Muzzles Schmuzzles…Not “Just Another Piece of Kit!”
Basket muzzles allow completely free mouth movement, drinking, panting and treat delivery © Rachel Brix

Saying the word “muzzle,” suggesting the use of and/or using one, or seeing a dog wearing one can have negative connotations for some. But why? Perhaps because we have become used to seeing guard dogs or so-called aggressive dogs wearing them. They are used by the military, armed forces and law enforcement. We see them in cartoons and we also see them in regions where Breed Specific Legislation decrees that certain breeds have to wear them (based purely on appearance), and in sports such as greyhound racing. These are just a few examples, but it still seems to be somehow entrenched in our psyche that “muzzles are for aggressive dogs.”

I often have dog guardians ask me if they should put a muzzle on their dog. They worry about what other people might think. Even when I recommend the use of a muzzle for specific circumstances, people are not always happy! So, let’s take a closer look at muzzles.

Why Should We Use One?
The most obvious reason is bite prevention and public safety. In order to protect others, their dogs and not fall foul of the law, a muzzle may be a sensible precaution while a dog is undergoing a behavior modification program to treat an underlying issue. Muzzles should not be used simply as a “quick fix” but as an aid to ensure safety in public while a solution is sought. For instance, we might be working on some great desensitization and counterconditioning work with a reactive dog who is very nervous among other dogs. We keep him at a suitable distance and everything is going well, but then he is bombarded by an unfamiliar dog off leash with his guardian nowhere to be seen. Had our dog not been muzzled he, under these challenging circumstances, may have felt forced to bite. In the worst-case scenario, the guardian may lose control and drop the leash. With the dog muzzled, however, we can ensure he causes no damage.

We might also use a muzzle for “new beginnings.” Say we have a new dog with a reactive history, or maybe he’s been rehomed or rescued and we’re introducing him to our existing dog. Perhaps our dog is starting to integrate with other dogs and is a little too boisterous or has lacked the opportunity to interact for a long time, maybe through illness (or lockdown!) and now he’s able to. Sometimes such dogs desperately need interaction off leash but are a little too “full on.” A muzzle gives us the ability to allow our dogs a free rein and the safety to do this.

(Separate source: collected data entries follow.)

-- ==== Sys2Proof/Laws/Meanings.lean ====
section
/-! SUPPORT. For each operation that the meanings share, its answer as one update of the state: what the update does not name is
unchanged. A proof about an instruction cites these and unfolds no operation. -/

namespace Sys2Proof.Laws

open Sys2Proof.Machine

/-! ### Operations on a value operand -/

theorem lda_eq (o : Operand) (s : State) : lda o s =
    { s with a := o.value s, p := flagsZN (o.value s) s.p, diagReads := s.diagReads + o.draws s } := by
  simp only [lda, operand_read_eq, State.setA, State.setZN, State.setP]

theorem ldx_eq (o : Operand) (s : State) : ldx o s =
    { s with x := o.value s, p := flagsZN (o.value s) s.p, diagReads := s.diagReads + o.draws s } := by
  simp only [ldx, operand_read_eq, State.setX, State.setZN, State.setP]

theorem ldy_eq (o : Operand) (s : State) : ldy o s =
    { s with y := o.value s, p := flagsZN (o.value s) s.p, diagReads := s.diagReads + o.draws s } := by
  simp only [ldy, operand_read_eq, State.setY, State.setZN, State.setP]

theorem adc_eq (o : Operand) (s : State) : adc o s =
    { s with a := adcResult s.a (o.value s) s.p.c, p := adcFlags s.a (o.value s) s.p, diagReads := s.diagReads + o.draws s } := by
  simp only [adc, operand_read_eq, State.setA, State.setP]

theorem sbc_eq (o : Operand) (s : State) : sbc o s =
    { s with a := sbcResult s.a (o.value s) s.p.c, p := sbcFlags s.a (o.value s) s.p, diagReads := s.diagReads + o.draws s } := by
  simp only [sbc, operand_read_eq, State.setA, State.setP]

theorem compareWith_eq (reg : Byte) (o : Operand) (s : State) : compareWith reg o s =
    { s with p := compareFlags reg (o.value s) s.p, diagReads := s.diagReads + o.draws s } := by
  simp only [compareWith, operand_read_eq, State.setP]

theorem logical_eq (f : Byte → Byte → Byte) (o : Operand) (s : State) : logical f o s =
    { s with a := f s.a (o.value s), p := flagsZN (f s.a (o.value s)) s.p, diagReads := s.diagReads + o.draws s } := by
  simp only [logical, operand_read_eq, State.setA, State.setZN, State.setP]

theorem bitTest_eq (o : Operand) (s : State) : bitTest o s =
    { s with p := bitFlags s.a (o.value s) s.p, diagReads := s.diagReads + o.draws s } := by
  simp only [bitTest, operand_read_eq, State.setP]

/-! ### Operations that write memory -/

/-- What a memory byte's update writes, and the other changes it makes, in the state that the write then acts on. -/
theorem updateMem_eq (f : Byte → Byte) (p : Place) (s : State) : updateMem f p s =
    writeByte (p.ea s) (f (s.byteAt (p.ea s)))
      { s with p := flagsZN (f (s.byteAt (p.ea s))) s.p, diagReads := s.diagReads + drawsAt (p.ea s) } := rfl

theorem shiftMem_eq (f : Byte → Bool → Shifted) (p : Place) (s : State) : shiftMem f p s =
    writeByte (p.ea s) (f (s.byteAt (p.ea s)) s.p.c).value
      { s with p := shiftFlags (f (s.byteAt (p.ea s)) s.p.c) s.p, diagReads := s.diagReads + drawsAt (p.ea s) } := rfl

/-- Everything a push can do, in the claims' words: one byte is stored, and `S` moves. -/
theorem push_storedAt (v : Byte) (s : State) : StoredAt (stackAddr s.sp) v { s with sp := s.sp - 1#8 } (push v s) := by
  obtain ⟨mA, mB, h⟩ := push_ram v s
  refine ⟨?_, ramByte_push_same v s, fun a ha => ⟨ramByte_push_other v s ha, byteAt_push_other v s ha⟩⟩
  rw [hookCalls_stackAddr, List.append_nil, h]

/-- The two bytes a 16-bit push stores; every other byte is unchanged. -/
theorem push16_bytes (w : Addr) (s : State) :
    (push16 w s).ramByte (stackAddr s.sp) = highByte w ∧
    (push16 w s).ramByte (stackAddr (s.sp - 1#8)) = lowByte w ∧
    ∀ a, a ≠ stackAddr s.sp → a ≠ stackAddr (s.sp - 1#8) →
      (push16 w s).ramByte a = s.ramByte a ∧ (push16 w s).byteAt a = s.byteAt a := by
  have e : (push (highByte w) s).sp = s.sp - 1#8 := rfl
  refine ⟨?_, ?_, fun a h1 h2 => ⟨?_, ?_⟩⟩
  · rw [push16, ramByte_push_other _ _ (by rw [e]; exact fun h => byte_sub_one_ne _ (stackAddr_injective h).symm),
      ramByte_push_same]
  · rw [push16, ← e, ramByte_push_same]
  · rw [push16, ramByte_push_other _ _ (by rw [e]; exact h2), ramByte_push_other _ _ h1]
  · rw [push16, byteAt_push_other _ _ (by rw [e]; exact h2), byteAt_push_other _ _ h1]

/-! ### Operations that move the program counter -/

theorem branch_eq (cond : Bool) (off : Byte) (s : State) :
    branch cond off s = { s with pc := if cond then branchTarget off s else s.pc } := by
  cases cond <;> rfl

/-- Everything the return from an interrupt can do (R299). -/
theorem interruptReturn_eq (s : State) : interruptReturn s =
    { s with sp := s.sp + 1#8 + 1#8 + 1#8, p := loadStatus (s.ramByte (stackAddr (s.sp + 1#8)))
             pc := wordOf (s.ramByte (stackAddr (s.sp + 1#8 + 1#8 + 1#8))) (s.ramByte (stackAddr (s.sp + 1#8 + 1#8))) } := by
  simp only [interruptReturn, pull_eq, pull16_eq, State.setP, State.setPC, State.setSP, State.ramByte]

/-! ### Fetching (R112) -/

/-- A fetch writes `IR` and `PC` and counts draws; an instruction's fetch changes nothing else. -/
theorem fetchInstr_instr {s t : State} {i : Instr} (h : fetchInstr s = .instr i t) :
    t = { s with ir := s.byteAt s.pc, pc := t.pc, diagReads := t.diagReads } := by
  simp only [fetchInstr] at h
  split at h <;> cases h <;>
    simp only [readByte, fetch8, fetch16, readWord, State.setIR, State.setPC, State.noteRead]

/-- A fetch of an opcode byte without a handler leaves the halted state of R402. -/
theorem fetchInstr_illegal {s t : State} (h : fetchInstr s = .illegal t) : opcodes (s.byteAt s.pc) = none ∧
    t = { s with ir := s.byteAt s.pc, pc := s.pc + 1#16, run := .halted (.illegalOpcode (s.byteAt s.pc) s.pc),
                 diagReads := s.diagReads + drawsAt s.pc } := by
  simp only [fetchInstr] at h
  split at h
  · rename_i ho
    cases h
    refine ⟨ho, ?_⟩
    simp [raiseHalt, State.setRun, State.setIR, State.setPC, State.noteRead, drawsAt, readByte]
  all_goals cases h

/-! ### The IRQ sequence (R407) -/

/-- Everything the IRQ sequence can do, as the entry, the poll's writes and three fields. -/
theorem irqSequence_eq (s : State) : irqSequence s =
    { writeAll (Config.pollWrites s.polls) (interruptEntry s.pc false Config.vecIrq s) with
      polls := s.polls + 1, tickAcc := s.tickAcc + Config.tickStep
      run := if Config.pollStop s.polls = true then .halted .stopRequested else s.run } := by
  obtain ⟨mA, mB, he⟩ := interruptEntry_ram s.pc false (vec := Config.vecIrq) (by decide) (by decide) s
  have hw := writeAll_eq (Config.pollWrites s.polls) (interruptEntry s.pc false Config.vecIrq s)
  simp only [irqSequence, irqSequenceWith, pollWith]
  generalize writeAll (Config.pollWrites s.polls) (interruptEntry s.pc false Config.vecIrq s) = t at hw ⊢
  rw [he] at hw
  have h1 : t.polls = s.polls := by rw [hw]
  have h2 : t.tickAcc = s.tickAcc := by rw [hw]
  have h3 : t.run = s.run := by rw [hw]
  split <;> simp [State.serviceTick, raiseHalt, State.setRun, h1, h2, h3]

end Sys2Proof.Laws
end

Maybe we need to conduct a short procedure. Perhaps we’re grooming our dog or need to extract a tick or a  thorn from a dog who does not like to be touched in a certain area. Muzzles allow us to safely proceed. However in the case of grooming, their use should be short term because we should also work on desensitizing our dogs to the procedure so that they can accept and eventually enjoy our touch, a soft cloth, soft bristles and, finally, combs and sturdier grooming tools and touch all over their body. The same may be said for nail clipping or the aforementioned tick or thorn removal. Remember, too, that if a dog is in pain, even if he’s the most placid dog, he may react unpredictably, so a muzzle may be necessary. Veterinary staff may also frequently use muzzles for their own safety. While much work is being conducted within the profession to make the environment more pet friendly and less intimidating, if you feel your dog will require a muzzle, fit it yourself prior to your visit inside the surgery.

Muzzles are also used to aid with other behavioral issues such as coprophagia, general scavenging, licking, chewing and to prevent bodily self-harm etc. Again, the intrinsic solution to the problem should be sought with the aid of a qualified behavior professional.

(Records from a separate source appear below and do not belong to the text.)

-- ==== Sys2Proof/Tests/Slice0.lean ====
section
/-! SUPPORT. Tests of the model: ill-formed bytes, one word for every constructor written from the encodings of 40 to 46, the vectors
of 95_test_vectors.md that one step shows, and, for each obligation that has hypotheses, a state and operands that meet them. -/

namespace Sys2Proof.Tests

open Sys2Proof.Machine Sys2Proof.Claims

/-! ### Well-formed bytes -/

theorem test_wellFormed_accepts : wellFormedBytes [0xA9#8, 0x00#8] = true := by decide

/-- No opcode byte. -/
theorem test_illFormed_empty : wellFormedBytes [] = false := by decide

/-- The opcode byte has no handler (R131). -/
theorem test_illFormed_illegal_opcode : wellFormedBytes [0x02#8] = false := by decide

/-- An operand byte is missing (R111). -/
theorem test_illFormed_too_short : wellFormedBytes [0xAD#8, 0x00#8] = false := by decide

/-- A byte too many (R111). -/
theorem test_illFormed_too_long : wellFormedBytes [0xA9#8, 0x01#8, 0x02#8] = false := by decide

/-- The decoder refuses each of them by name. -/
theorem test_decode_refuses :
    decode [] = .error .empty ∧ decode [0x89#8, 0x00#8] = .error (.illegalOpcode 0x89#8) ∧
      decode [0xAD#8, 0x00#8] = .error (.truncated 0xAD#8) := by decide

/-! ### Decoding: every row of the encodings -/

/-- Each row's bytes decode to its instruction, which encodes back to them. -/
def decodesTo (rows : List (List Byte × Instr)) : Bool :=
  rows.all fun r => decide (decode r.1 = .ok (r.2, [])) && decide (encode r.2 = r.1)

theorem test_decode_load_transfer_1 :
    decodesTo [([0xA9#8, 0x44#8], .ldaImm 0x44#8),
      ([0xA5#8, 0x44#8], .ldaZp 0x44#8),
      ([0xB5#8, 0x44#8], .ldaZpx 0x44#8),
      ([0xAD#8, 0x34#8, 0x12#8], .ldaAbs 0x1234#16),
      ([0xBD#8, 0x34#8, 0x12#8], .ldaAbx 0x1234#16),
      ([0xB9#8, 0x34#8, 0x12#8], .ldaAby 0x1234#16),
      ([0xA1#8, 0x44#8], .ldaIzx 0x44#8),
      ([0xB1#8, 0x44#8], .ldaIzy 0x44#8),
      ([0xA2#8, 0x44#8], .ldxImm 0x44#8),
      ([0xA6#8, 0x44#8], .ldxZp 0x44#8),
      ([0xB6#8, 0x44#8], .ldxZpy 0x44#8),
      ([0xAE#8, 0x34#8, 0x12#8], .ldxAbs 0x1234#16),
      ([0xBE#8, 0x34#8, 0x12#8], .ldxAby 0x1234#16),
      ([0xA0#8, 0x44#8], .ldyImm 0x44#8),
      ([0xA4#8, 0x44#8], .ldyZp 0x44#8),
      ([0xB4#8, 0x44#8], .ldyZpx 0x44#8)] = true := by
  decide

theorem test_decode_load_transfer_2 :
    decodesTo [([0xAC#8, 0x34#8, 0x12#8], .ldyAbs 0x1234#16),
      ([0xBC#8, 0x34#8, 0x12#8], .ldyAbx 0x1234#16),
      ([0x85#8, 0x44#8], .staZp 0x44#8),
      ([0x95#8, 0x44#8], .staZpx 0x44#8),
      ([0x8D#8, 0x34#8, 0x12#8], .staAbs 0x1234#16),
      ([0x9D#8, 0x34#8, 0x12#8], .staAbx 0x1234#16),
      ([0x99#8, 0x34#8, 0x12#8], .staAby 0x1234#16),
      ([0x81#8, 0x44#8], .staIzx 0x44#8),
      ([0x91#8, 0x44#8], .staIzy 0x44#8),
      ([0x86#8, 0x44#8], .stxZp 0x44#8),
      ([0x96#8, 0x44#8], .stxZpy 0x44#8),
      ([0x8E#8, 0x34#8, 0x12#8], .stxAbs 0x1234#16),
      ([0x84#8, 0x44#8], .styZp 0x44#8),
      ([0x94#8, 0x44#8], .styZpx 0x44#8),
      ([0x8C#8, 0x34#8, 0x12#8], .styAbs 0x1234#16),
      ([0xAA#8], .tax)] = true := by
  decide

theorem test_decode_load_transfer_3 :
    decodesTo [([0xA8#8], .tay),
      ([0x8A#8], .txa),
      ([0x98#8], .tya),
      ([0xBA#8], .tsx),
      ([0x9A#8], .txs)] = true := by
  decide

theorem test_decode_arithmetic_1 :
    decodesTo [([0x69#8, 0x44#8], .adcImm 0x44#8),
      ([0x65#8, 0x44#8], .adcZp 0x44#8),
      ([0x75#8, 0x44#8], .adcZpx 0x44#8),
      ([0x6D#8, 0x34#8, 0x12#8], .adcAbs 0x1234#16),
      ([0x7D#8, 0x34#8, 0x12#8], .adcAbx 0x1234#16),
      ([0x79#8, 0x34#8, 0x12#8], .adcAby 0x1234#16),
      ([0x61#8, 0x44#8], .adcIzx 0x44#8),
      ([0x71#8, 0x44#8], .adcIzy 0x44#8),
      ([0xE9#8, 0x44#8], .sbcImm 0x44#8),
      ([0xE5#8, 0x44#8], .sbcZp 0x44#8),
      ([0xF5#8, 0x44#8], .sbcZpx 0x44#8),
      ([0xED#8, 0x34#8, 0x12#8], .sbcAbs 0x1234#16),
      ([0xFD#8, 0x34#8, 0x12#8], .sbcAbx 0x1234#16),
      ([0xF9#8, 0x34#8, 0x12#8], .sbcAby 0x1234#16),
      ([0xE1#8, 0x44#8], .sbcIzx 0x44#8),
      ([0xF1#8, 0x44#8], .sbcIzy 0x44#8)] = true := by
  decide

theorem test_decode_arithmetic_2 :
    decodesTo [([0xC9#8, 0x44#8], .cmpImm 0x44#8),
      ([0xC5#8, 0x44#8], .cmpZp 0x44#8),
      ([0xD5#8, 0x44#8], .cmpZpx 0x44#8),
      ([0xCD#8, 0x34#8, 0x12#8], .cmpAbs 0x1234#16),
      ([0xDD#8, 0x34#8, 0x12#8], .cmpAbx 0x1234#16),
      ([0xD9#8, 0x34#8, 0x12#8], .cmpAby 0x1234#16),
      ([0xC1#8, 0x44#8], .cmpIzx 0x44#8),
      ([0xD1#8, 0x44#8], .cmpIzy 0x44#8),
      ([0xE0#8, 0x44#8], .cpxImm 0x44#8),
      ([0xE4#8, 0x44#8], .cpxZp 0x44#8),
      ([0xEC#8, 0x34#8, 0x12#8], .cpxAbs 0x1234#16),
      ([0xC0#8, 0x44#8], .cpyImm 0x44#8),
      ([0xC4#8, 0x44#8], .cpyZp 0x44#8),
      ([0xCC#8, 0x34#8, 0x12#8], .cpyAbs 0x1234#16),
      ([0xE6#8, 0x44#8], .incZp 0x44#8),
      ([0xF6#8, 0x44#8], .incZpx 0x44#8)] = true := by
  decide

theorem test_decode_arithmetic_3 :
    decodesTo [([0xEE#8, 0x34#8, 0x12#8], .incAbs 0x1234#16),
      ([0xFE#8, 0x34#8, 0x12#8], .incAbx 0x1234#16),
      ([0xC6#8, 0x44#8], .decZp 0x44#8),
      ([0xD6#8, 0x44#8], .decZpx 0x44#8),
      ([0xCE#8, 0x34#8, 0x12#8], .decAbs 0x1234#16),
      ([0xDE#8, 0x34#8, 0x12#8], .decAbx 0x1234#16),
      ([0xE8#8], .inx),
      ([0xC8#8], .iny),
      ([0xCA#8], .dex),
      ([0x88#8], .dey)] = true := by
  decide

theorem test_decode_logical_1 :
    decodesTo [([0x29#8, 0x44#8], .andImm 0x44#8),
      ([0x25#8, 0x44#8], .andZp 0x44#8),
      ([0x35#8, 0x44#8], .andZpx 0x44#8),
      ([0x2D#8, 0x34#8, 0x12#8], .andAbs 0x1234#16),
      ([0x3D#8, 0x34#8, 0x12#8], .andAbx 0x1234#16),
      ([0x39#8, 0x34#8, 0x12#8], .andAby 0x1234#16),
      ([0x21#8, 0x44#8], .andIzx 0x44#8),
      ([0x31#8, 0x44#8], .andIzy 0x44#8),
      ([0x09#8, 0x44#8], .oraImm 0x44#8),
      ([0x05#8, 0x44#8], .oraZp 0x44#8),
      ([0x15#8, 0x44#8], .oraZpx 0x44#8),
      ([0x0D#8, 0x34#8, 0x12#8], .oraAbs 0x1234#16),
      ([0x1D#8, 0x34#8, 0x12#8], .oraAbx 0x1234#16),
      ([0x19#8, 0x34#8, 0x12#8], .oraAby 0x1234#16),
      ([0x01#8, 0x44#8], .oraIzx 0x44#8),
      ([0x11#8, 0x44#8], .oraIzy 0x44#8)] = true := by
  decide

theorem test_decode_logical_2 :
    decodesTo [([0x49#8, 0x44#8], .eorImm 0x44#8),
      ([0x45#8, 0x44#8], .eorZp 0x44#8),
      ([0x55#8, 0x44#8], .eorZpx 0x44#8),
      ([0x4D#8, 0x34#8, 0x12#8], .eorAbs 0x1234#16),
      ([0x5D#8, 0x34#8, 0x12#8], .eorAbx 0x1234#16),
      ([0x59#8, 0x34#8, 0x12#8], .eorAby 0x1234#16),
      ([0x41#8, 0x44#8], .eorIzx 0x44#8),
      ([0x51#8, 0x44#8], .eorIzy 0x44#8),
      ([0x24#8, 0x44#8], .bitZp 0x44#8),
      ([0x2C#8, 0x34#8, 0x12#8], .bitAbs 0x1234#16)] = true := by
  decide

theorem test_decode_shift_rotate_1 :
    decodesTo [([0x0A#8], .aslAcc),
      ([0x06#8, 0x44#8], .aslZp 0x44#8),
      ([0x16#8, 0x44#8], .aslZpx 0x44#8),
      ([0x0E#8, 0x34#8, 0x12#8], .aslAbs 0x1234#16),
      ([0x1E#8, 0x34#8, 0x12#8], .aslAbx 0x1234#16),
      ([0x4A#8], .lsrAcc),
      ([0x46#8, 0x44#8], .lsrZp 0x44#8),
      ([0x56#8, 0x44#8], .lsrZpx 0x44#8),
      ([0x4E#8, 0x34#8, 0x12#8], .lsrAbs 0x1234#16),
      ([0x5E#8, 0x34#8, 0x12#8], .lsrAbx 0x1234#16),
      ([0x2A#8], .rolAcc),
      ([0x26#8, 0x44#8], .rolZp 0x44#8),
      ([0x36#8, 0x44#8], .rolZpx 0x44#8),
      ([0x2E#8, 0x34#8, 0x12#8], .rolAbs 0x1234#16),
      ([0x3E#8, 0x34#8, 0x12#8], .rolAbx 0x1234#16),
      ([0x6A#8], .rorAcc)] = true := by
  decide

theorem test_decode_shift_rotate_2 :
    decodesTo [([0x66#8, 0x44#8], .rorZp 0x44#8),
      ([0x76#8, 0x44#8], .rorZpx 0x44#8),
      ([0x6E#8, 0x34#8, 0x12#8], .rorAbs 0x1234#16),
      ([0x7E#8, 0x34#8, 0x12#8], .rorAbx 0x1234#16)] = true := by
  decide

theorem test_decode_stack :
    decodesTo [([0x48#8], .pha),
      ([0x08#8], .php),
      ([0x68#8], .pla),
      ([0x28#8], .plp)] = true := by
  decide

theorem test_decode_control :
    decodesTo [([0x10#8, 0x44#8], .bpl 0x44#8),
      ([0x30#8, 0x44#8], .bmi 0x44#8),
      ([0x50#8, 0x44#8], .bvc 0x44#8),
      ([0x70#8, 0x44#8], .bvs 0x44#8),
      ([0x90#8, 0x44#8], .bcc 0x44#8),
      ([0xB0#8, 0x44#8], .bcs 0x44#8),
      ([0xD0#8, 0x44#8], .bne 0x44#8),
      ([0xF0#8, 0x44#8], .beq 0x44#8),
      ([0x4C#8, 0x34#8, 0x12#8], .jmpAbs 0x1234#16),
      ([0x6C#8, 0x34#8, 0x12#8], .jmpInd 0x1234#16),
      ([0x20#8, 0x34#8, 0x12#8], .jsr 0x1234#16),
      ([0x60#8], .rts)] = true := by
  decide

theorem test_decode_flags_system :
    decodesTo [([0x18#8], .clc),
      ([0x38#8], .sec),
      ([0x58#8], .cli),
      ([0x78#8], .sei),
      ([0xD8#8], .cld),
      ([0xF8#8], .sed),
      ([0xB8#8], .clv),
      ([0xEA#8], .nop),
      ([0x00#8], .brk),
      ([0x40#8], .rti)] = true := by
  decide

/-! ### The vectors of 95_test_vectors.md -/

/-- The default state of the vectors: S = 0xFF, the kernal image 0x00 but for its three vectors. -/
def base : State :=
  { State.powerOn with sp := 0xFF#8, kernal := [(0x1FFB, 0xE1#8), (0x1FFD, 0xE0#8), (0x1FFF, 0xE2#8)] }

/-- Bytes placed before the step, with no hook. -/
def poke : List (Addr × Byte) → State → State
  | [], s => s
  | c :: cs, s => poke cs (s.placeByte c.1 c.2)

/-- Fetch and body of one step, without the interrupt check: no vector takes an IRQ there. -/
def body (s : State) : Option State :=
  match fetchInstr s with
  | .illegal t => some t
  | .instr i t => nextState (exec i t)

/-- What a vector's row lists: registers, `StatusByte(0)`, hook calls. -/
structure Row where
  a : Byte
  x : Byte
  y : Byte
  sp : Byte
  pc : Addr
  status : Byte
  hooks : List (Nat × Byte)

/-- The state is the row's; the RAM bytes and the bytes the CPU reads are as listed. -/
def gives (got : Option State) (row : Row) (ram cpu : List (Addr × Byte)) : Bool :=
  match got with
  | none => false
  | some t =>
    decide (t.a = row.a) && decide (t.x = row.x) && decide (t.y = row.y) && decide (t.sp = row.sp) && decide (t.pc = row.pc) &&
      decide (statusByte t.p false = row.status) && decide (t.run = .running) &&
      decide (t.videoEvents = row.hooks.map fun h => { cell := h.1, code := h.2 }) &&
      ram.all (fun c => decide (t.ramByte c.1 = c.2)) && cpu.all (fun c => decide (t.byteAt c.1 = c.2))

/-- E-2a of 95_test_vectors.md: `LDA #$00`. -/
theorem test_vector_e_2a :
    gives (body (poke [(0x0200#16, 0xA9#8), (0x0201#16, 0x00#8)]
      { base with p := { base.p with n := true }, pc := 0x0200#16 }))
      { a := 0x00#8, x := 0x00#8, y := 0x00#8, sp := 0xFF#8, pc := 0x0202#16, status := 0x22#8, hooks := [] }
      [] [] = true := by
  decide

/-- E-2b of 95_test_vectors.md: `LDA #$80`. -/
theorem test_vector_e_2b :
    gives (body (poke [(0x0200#16, 0xA9#8), (0x0201#16, 0x80#8)]
      { base with p := { base.p with z := true }, pc := 0x0200#16 }))
      { a := 0x80#8, x := 0x00#8, y := 0x00#8, sp := 0xFF#8, pc := 0x0202#16, status := 0xA0#8, hooks := [] }
      [] [] = true := by
  decide

/-- E-4a of 95_test_vectors.md: `BEQ *+0`. -/
theorem test_vector_e_4a :
    gives (body (poke [(0x1000#16, 0xF0#8), (0x1001#16, 0xFE#8)]
      { base with p := { base.p with z := true }, pc := 0x1000#16 }))
      { a := 0x00#8, x := 0x00#8, y := 0x00#8, sp := 0xFF#8, pc := 0x1000#16, status := 0x22#8, hooks := [] }
      [] [] = true := by
  decide

/-- V-LD-01 of 95_test_vectors.md: `LDA $10`. -/
theorem test_vector_ld_01 :
    gives (body (poke [(0x0200#16, 0xA5#8), (0x0201#16, 0x10#8), (0x0010#16, 0x33#8)]
      { base with pc := 0x0200#16 }))
      { a := 0x33#8, x := 0x00#8, y := 0x00#8, sp := 0xFF#8, pc := 0x0202#16, status := 0x20#8, hooks := [] }
      [] [] = true := by
  decide

/-- V-LD-02 of 95_test_vectors.md: `LDA $F0,X`. -/
theorem test_vector_ld_02 :
    gives (body (poke [(0x0200#16, 0xB5#8), (0x0201#16, 0xF0#8), (0x0010#16, 0x44#8)]
      { base with x := 0x20#8, pc := 0x0200#16 }))
      { a := 0x44#8, x := 0x20#8, y := 0x00#8, sp := 0xFF#8, pc := 0x0202#16, status := 0x20#8, hooks := [] }
      [] [] = true := by
  decide

/-- V-LD-03 of 95_test_vectors.md: `LDA $FFF0,X`. -/
theorem test_vector_ld_03 :
    gives (body (poke [(0x0200#16, 0xBD#8), (0x0201#16, 0xF0#8), (0x0202#16, 0xFF#8), (0x0010#16, 0x55#8)]
      { base with x := 0x20#8, pc := 0x0200#16 }))
      { a := 0x55#8, x := 0x20#8, y := 0x00#8, sp := 0xFF#8, pc := 0x0203#16, status := 0x20#8, hooks := [] }
      [] [] = true := by
  decide

/-- V-LD-04 of 95_test_vectors.md: `LDA $80FF,Y`. -/
theorem test_vector_ld_04 :
    gives (body (poke [(0x0200#16, 0xB9#8), (0x0201#16, 0xFF#8), (0x0202#16, 0x80#8), (0x8100#16, 0x66#8)]
      { base with y := 0x01#8, pc := 0x0200#16 }))
      { a := 0x66#8, x := 0x00#8, y := 0x01#8, sp := 0xFF#8, pc := 0x0203#16, status := 0x20#8, hooks := [] }
      [] [] = true := by
  decide

/-- V-LD-05 of 95_test_vectors.md: `LDA ($20,X)`. -/
theorem test_vector_ld_05 :
    gives (body (poke [(0x0200#16, 0xA1#8), (0x0201#16, 0x20#8), (0x0024#16, 0x00#8), (0x0025#16, 0x90#8), (0x9000#16, 0x77#8)]
      { base with x := 0x04#8, pc := 0x0200#16 }))
      { a := 0x77#8, x := 0x04#8, y := 0x00#8, sp := 0xFF#8, pc := 0x0202#16, status := 0x20#8, hooks := [] }
      [] [] = true := by
  decide

/-- V-LD-06 of 95_test_vectors.md: `LDA ($FE,X)`. -/
theorem test_vector_ld_06 :
    gives (body (poke [(0x0200#16, 0xA1#8), (0x0201#16, 0xFE#8), (0x00FF#16, 0x34#8), (0x0100#16, 0x12#8), (0x1234#16, 0x88#8)]
      { base with x := 0x01#8, pc := 0x0200#16 }))
      { a := 0x88#8, x := 0x01#8, y := 0x00#8, sp := 0xFF#8, pc := 0x0202#16, status := 0xA0#8, hooks := [] }
      [] [] = true := by
  decide

/-- V-LD-07 of 95_test_vectors.md: `LDA ($40),Y`. -/
theorem test_vector_ld_07 :
    gives (body (poke [(0x0200#16, 0xB1#8), (0x0201#16, 0x40#8), (0x0040#16, 0xF0#8), (0x0041#16, 0x12#8), (0x1310#16, 0x01#8)]
      { base with y := 0x20#8, pc := 0x0200#16 }))
      { a := 0x01#8, x := 0x00#8, y := 0x20#8, sp := 0xFF#8, pc := 0x0202#16, status := 0x20#8, hooks := [] }
      [] [] = true := by
  decide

What Muzzle Should We Use?
Guardians often seem to choose the soft material muzzle or mesh muzzle. Unfortunately, while these may look nicer to us, they are not kinder to dogs. The most suitable muzzle for use is a Baskerville or basket muzzle. Soft muzzles tend to clamp the dog’s mouth shut and do not allow panting or free mouth movement, with minimal to no drinking. Thy are really only useful for a short grooming session or vet visit. Baskerville muzzles allow completely free mouth movement, drinking, panting (which is especially important on hot days) and free access for treating.

Introducing a Muzzle
It’s no good getting your muzzle and then simply clamping it on your dog’s head – he will probably hate it and try his hardest to remove it! You have also risked creating a negative association, meaning it may be harder next time to put the muzzle on. Muzzles, like any other piece of kit, must be introduced slowly. This way the dog will adapt perfectly to it regard it as an extension of his regular gear, such as a collar, harness or leash.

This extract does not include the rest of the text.